| TASK GOAL |
The data below must be repeated exactly. Leave nothing out.

| STORED DATA |
-- ==== Sys2Proof/Machine/Events.lean ====
section
/-! DEFINITION. Command rings and their packets, replies and interrupts, the Event Sequencer, the distributor of the log, and frame
records (chapters 03, 13). -/

namespace Sys2Proof.Machine

-- Interrupts and RING_STATUS (R324, Table 13-2).

/-- An MSI-X vector of a function is raised. -/
def State.raiseIrq (s : State) (f v : Nat) : State := s.modFn f (fun x => { x with irqs := Tab.set x.irqs v (Tab.get 0 x.irqs v + 1) })

/-- Whether any RING_STATUS bit of a function is set. -/
def Fn.status (x : Fn) : Nat := packBits [(1, if x.fetchErr then 1 else 0), (1, if x.badDoorbell then 1 else 0), (1, if x.wbErr then 1 else 0)]

/-- RING_STATUS bits change; a bit that sets raises vector 3. -/
def State.ringStatus (s : State) (f : Nat) (g : Fn → Fn) : State :=
  let old := (s.fn f).status
  let s := s.modFn f g
  if Nat.lor old (s.fn f).status == old then s else s.raiseIrq f 3

/-- Whether the endpoint of a function is up. -/
def State.fnUp (s : State) (f : Nat) : Bool := s.ready && (s.ep (s.epOf f)).up

-- Doorbells and ring resets (R325-R329).

/-- CMD_TAIL is written: the doorbell of a command ring. -/
def cmdTail (f : Nat) (v : Nat) (s : State) : State :=
  let x := s.fn f
  let i := v % 4096
  if !s.ready || x.reset then s
  else if 2 ^ x.cmdOrder ≤ i then s.ringStatus f (fun x => { x with badDoorbell := true })
  else s.setFn f { x with cmdTail := i }

def execCmdTail (f : FnId) (v : B32) (s : State) : Host.Outcome State Fault Refusal := .next (cmdTail f v.toNat s)

/-- RESET is written 1: fetching stops, and packets fetched and not dispatched are discarded. -/
def ringReset (f : Nat) (s : State) : State :=
  if !s.ready || (s.fn f).reset then s else s.modFn f (fun x => { x with reset := true, fetched := [] })

def execRingReset (f : FnId) (s : State) : Host.Outcome State Fault Refusal := .next (ringReset f s)

/-- POOL_DOORBELL is written: the producer index of a descriptor ring of the function's own pool. -/
def poolDoorbell (f : Nat) (v : B32) (s : State) : State :=
  let x := s.fn f
  let p := bits v.toNat 16 6
  let i := bits v.toNat 0 16
  let y := s.pool p
  if !s.ready || x.reset then s
  else
    let s := s.setFn f { x with poolDoorbell := BitVec.ofNat 32 (v.toNat % 2 ^ 22) }
    if 32 * s.part.variant.ports ≤ p || !mayAct f y.fn || !y.ready || 2 ^ y.order ≤ i then
      s.ringStatus f (fun x => { x with badDoorbell := true })
    else s.setPool p { y with prod := i }

def execPoolDoorbell (f : FnId) (v : B32) (s : State) : Host.Outcome State Fault Refusal := .next (poolDoorbell f v s)

/-- A ring reset ends once no dispatched packet is in flight: the reply queue is flushed, and the indices, ENABLE and FETCH_ERR are 0
(R328). -/
def ringResetDone (f : Nat) (s : State) : State :=
  let x := s.fn f
  if !x.reset || !x.inFlight.isEmpty then s
  else
    (s.flushReplies f (if x.flr then 2 else 3)).modFn f (fun x =>
      { x with cmdHead := 0, cmdTail := 0, rplProd := 0, rplCons := 0, enable := false, fetchErr := false, reset := false, flr := false
               fetched := [], unsigReplies := 0 })

def execRingResetDone (f : FnId) (s : State) : Host.Outcome State Fault Refusal := .next (ringResetDone f s)

-- Fetch and dispatch (R326, R331, R333, R335, R337, R338).

/-- The K4 reads the next entry of a command ring, or the read fails. -/
def cmdFetch (f : Nat) (b : Option Bytes) (s : State) : State :=
  let x := s.fn f
  if !s.fnUp f || !x.enable || x.reset || x.fetchErr || x.cmdHead == x.cmdTail then s
  else
    match b with
    | none => (s.ringStatus f (fun x => { x with fetchErr := true })).log .cmdFetchErr inFast f f 0
    | some b => s.setFn f { x with cmdHead := (x.cmdHead + 1) % 2 ^ x.cmdOrder, fetched := x.fetched ++ [{ bytes := b, fn := f, cspi := false }] }

def execCmdFetch (f : FnId) (packet : Option Bytes) (s : State) : Host.Outcome State Fault Refusal := .next (cmdFetch f packet s)

def Packet.opcode (p : Packet) : Nat := fieldLe p.bytes 0 2
def Packet.cseq (p : Packet) : B32 := BitVec.ofNat 32 (fieldLe p.bytes 4 4)
def Packet.fence (p : Packet) : Bool := bit (byteAt p.bytes 2) 1

/-- The command header of a packet, FN filled in (Table 13-4). -/
def Packet.pkt (p : Packet) : Pkt :=
  let fl := byteAt p.bytes 2
  { fn := Fin.ofNat 64 p.fn, cseq := p.cseq, urgent := bit fl 0, fence := bit fl 1, reply := bit fl 2, cspi := p.cspi }

/-- Why a header is rejected (R333). -/
def Packet.badHeader (p : Packet) : Bool :=
  let fl := byteAt p.bytes 2
  let len := byteAt p.bytes 3
  len == 0 || 16 < len || 16 ≤ fl || fieldLe p.bytes 10 6 != 0 || p.cseq == 0xFFFF0000 || bit fl 3 != decide (0x8000 ≤ p.opcode)
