-- ==== Sys2Proof/Machine/Tick.lean ====
section
/-! DEFINITION. One KCLK cycle with no command waiting (log 5): the DTB advances by its addend in use (R69, R71), its shadows
follow (R74, R403), and the Diapause counters count (R420). -/

namespace Sys2Proof.Machine

/-- Nominal addend: 5 ns in 2^-32 ns (R69). -/
def addendNominal : Int := 5 * 4294967296

/-- The largest departure of the addend in use from nominal: 1,000 ppm (R69). -/
def addendBound : Int := addendNominal * 1000 / 1000000

/-- The slew adjustment of the next cycle: at most SLEW_MAX of nominal, at most what remains, and such that the addend in
use stays within the bound of R69 (R71). -/
def Dtb.slewStep (d : Dtb) : Int :=
  let lim : Int := addendNominal * d.slewMax / 1000000
  let want := clampI (-lim) lim d.slew
  let base : Int := d.base
  let lo := min 0 (addendNominal - addendBound - base)
  let hi := max 0 (addendNominal + addendBound - base)
  clampI lo hi want

/-- The DTB after one KCLK cycle. -/
def Dtb.advance (d : Dtb) : Dtb :=
  let a := d.slewStep
  let total : Nat := (d.frac + (d.base + a).toNat)
  let ns := total / 4294967296
  { d with now := d.now + BitVec.ofNat 64 ns, frac := total % 4294967296, slew := d.slew - a
           shadows := d.shadows.map (fun e => (e.1, e.2 + BitVec.ofNat 64 ns)) }

/-- One KCLK cycle. Under POR nothing counts (R69). -/
def kclkCycle (s : State) : State :=
  if s.boot.phase == .por then s
  else
    let s := { s with kcycles := s.kcycles + 1, dtb := s.dtb.advance }
    if s.supply.diapause then
      { s with supply := { s.supply with dipTime := s.supply.dipTime + 1, dipNow := s.supply.dipNow + 1
                                         dipLongest := BitVec.ofNat 32 (max s.supply.dipLongest.toNat (min (s.supply.dipNow + 1) 0xFFFFFFFF)) } }
    else s

end Sys2Proof.Machine
end

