-- ==== Sys2Proof/Machine/Dispatch.lean ====
section
/-! DEFINITION. The dispatch: one arm per command. -/

namespace Sys2Proof.Machine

| TASK RESULT |
-- ==== Sys2Proof/Machine/Events.lean ====
section
/-! DEFINITION. Command rings and their packets, replies and interrupts, the Event Sequencer, the distributor of the log, and frame
records (chapters 03, 13). -/

namespace Sys2Proof.Machine

-- Interrupts and RING_STATUS (R324, Table 13-2).

/-- An MSI-X vector of a function is raised. -/
def State.raiseIrq (s : State) (f v : Nat) : State := s.modFn f (fun x => { x with irqs := Tab.set x.irqs v (Tab.get 0 x.irqs v + 1) })

/-- Whether any RING_STATUS bit of a function is set. -/
def Fn.status (x : Fn) : Nat := packBits [(1, if x.fetchErr then 1 else 0), (1, if x.badDoorbell then 1 else 0), (1, if x.wbErr then 1 else 0)]

/-- RING_STATUS bits change; a bit that sets raises vector 3. -/
def State.ringStatus (s : State) (f : Nat) (g : Fn → Fn) : State :=
  let old := (s.fn f).status
  let s := s.modFn f g
  if Nat.lor old (s.fn f).status == old then s else s.raiseIrq f 3

/-- Whether the endpoint of a function is up. -/
def State.fnUp (s : State) (f : Nat) : Bool := s.ready && (s.ep (s.epOf f)).up

-- Doorbells and ring resets (R325-R329).

/-- CMD_TAIL is written: the doorbell of a command ring. -/
def cmdTail (f : Nat) (v : Nat) (s : State) : State :=
  let x := s.fn f
  let i := v % 4096
  if !s.ready || x.reset then s
  else if 2 ^ x.cmdOrder ≤ i then s.ringStatus f (fun x => { x with badDoorbell := true })
  else s.setFn f { x with cmdTail := i }

def execCmdTail (f : FnId) (v : B32) (s : State) : Host.Outcome State Fault Refusal := .next (cmdTail f v.toNat s)

/-- RESET is written 1: fetching stops, and packets fetched and not dispatched are discarded. -/
def ringReset (f : Nat) (s : State) : State :=
  if !s.ready || (s.fn f).reset then s else s.modFn f (fun x => { x with reset := true, fetched := [] })

def execRingReset (f : FnId) (s : State) : Host.Outcome State Fault Refusal := .next (ringReset f s)

/-- POOL_DOORBELL is written: the producer index of a descriptor ring of the function's own pool. -/
def poolDoorbell (f : Nat) (v : B32) (s : State) : State :=
  let x := s.fn f
  let p := bits v.toNat 16 6
  let i := bits v.toNat 0 16
  let y := s.pool p
  if !s.ready || x.reset then s
  else
    let s := s.setFn f { x with poolDoorbell := BitVec.ofNat 32 (v.toNat % 2 ^ 22) }
    if 32 * s.part.variant.ports ≤ p || !mayAct f y.fn || !y.ready || 2 ^ y.order ≤ i then
      s.ringStatus f (fun x => { x with badDoorbell := true })
    else s.setPool p { y with prod := i }

def execPoolDoorbell (f : FnId) (v : B32) (s : State) : Host.Outcome State Fault Refusal := .next (poolDoorbell f v s)

/-- A ring reset ends once no dispatched packet is in flight: the reply queue is flushed, and the indices, ENABLE and FETCH_ERR are 0
(R328). -/
def ringResetDone (f : Nat) (s : State) : State :=
  let x := s.fn f
  if !x.reset || !x.inFlight.isEmpty then s
  else
    (s.flushReplies f (if x.flr then 2 else 3)).modFn f (fun x =>
      { x with cmdHead := 0, cmdTail := 0, rplProd := 0, rplCons := 0, enable := false, fetchErr := false, reset := false, flr := false
               fetched := [], unsigReplies := 0 })

def execRingResetDone (f : FnId) (s : State) : Host.Outcome State Fault Refusal := .next (ringResetDone f s)

-- Fetch and dispatch (R326, R331, R333, R335, R337, R338).

/-- The K4 reads the next entry of a command ring, or the read fails. -/
def cmdFetch (f : Nat) (b : Option Bytes) (s : State) : State :=
  let x := s.fn f
  if !s.fnUp f || !x.enable || x.reset || x.fetchErr || x.cmdHead == x.cmdTail then s
  else
    match b with
    | none => (s.ringStatus f (fun x => { x with fetchErr := true })).log .cmdFetchErr inFast f f 0
    | some b => s.setFn f { x with cmdHead := (x.cmdHead + 1) % 2 ^ x.cmdOrder, fetched := x.fetched ++ [{ bytes := b, fn := f, cspi := false }] }

def execCmdFetch (f : FnId) (packet : Option Bytes) (s : State) : Host.Outcome State Fault Refusal := .next (cmdFetch f packet s)

def Packet.opcode (p : Packet) : Nat := fieldLe p.bytes 0 2
def Packet.cseq (p : Packet) : B32 := BitVec.ofNat 32 (fieldLe p.bytes 4 4)
def Packet.fence (p : Packet) : Bool := bit (byteAt p.bytes 2) 1

/-- The command header of a packet, FN filled in (Table 13-4). -/
def Packet.pkt (p : Packet) : Pkt :=
  let fl := byteAt p.bytes 2
  { fn := Fin.ofNat 64 p.fn, cseq := p.cseq, urgent := bit fl 0, fence := bit fl 1, reply := bit fl 2, cspi := p.cspi }

/-- Why a header is rejected (R333). -/
def Packet.badHeader (p : Packet) : Bool :=
  let fl := byteAt p.bytes 2
  let len := byteAt p.bytes 3
  len == 0 || 16 < len || 16 ≤ fl || fieldLe p.bytes 10 6 != 0 || p.cseq == 0xFFFF0000 || bit fl 3 != decide (0x8000 ≤ p.opcode)
-- ==== Sys2Proof/Machine/Tick.lean ====
section
/-! DEFINITION. One KCLK cycle with no command waiting (log 5): the DTB advances by its addend in use (R69, R71), its shadows
follow (R74, R403), and the Diapause counters count (R420). -/

namespace Sys2Proof.Machine

/-- Nominal addend: 5 ns in 2^-32 ns (R69). -/
def addendNominal : Int := 5 * 4294967296

/-- The largest departure of the addend in use from nominal: 1,000 ppm (R69). -/
def addendBound : Int := addendNominal * 1000 / 1000000

/-- The slew adjustment of the next cycle: at most SLEW_MAX of nominal, at most what remains, and such that the addend in
use stays within the bound of R69 (R71). -/
def Dtb.slewStep (d : Dtb) : Int :=
  let lim : Int := addendNominal * d.slewMax / 1000000
  let want := clampI (-lim) lim d.slew
  let base : Int := d.base
  let lo := min 0 (addendNominal - addendBound - base)
  let hi := max 0 (addendNominal + addendBound - base)
  clampI lo hi want

/-- The DTB after one KCLK cycle. -/
def Dtb.advance (d : Dtb) : Dtb :=
  let a := d.slewStep
  let total : Nat := (d.frac + (d.base + a).toNat)
  let ns := total / 4294967296
  { d with now := d.now + BitVec.ofNat 64 ns, frac := total % 4294967296, slew := d.slew - a
           shadows := d.shadows.map (fun e => (e.1, e.2 + BitVec.ofNat 64 ns)) }

/-- One KCLK cycle. Under POR nothing counts (R69). -/
def kclkCycle (s : State) : State :=
  if s.boot.phase == .por then s
  else
    let s := { s with kcycles := s.kcycles + 1, dtb := s.dtb.advance }
    if s.supply.diapause then
      { s with supply := { s.supply with dipTime := s.supply.dipTime + 1, dipNow := s.supply.dipNow + 1
                                         dipLongest := BitVec.ofNat 32 (max s.supply.dipLongest.toNat (min (s.supply.dipNow + 1) 0xFFFFFFFF)) } }
    else s

end Sys2Proof.Machine
end

-- ==== Sys2Proof/Machine/Dispatch.lean ====
section
/-! DEFINITION. The dispatch: one arm per command. -/

namespace Sys2Proof.Machine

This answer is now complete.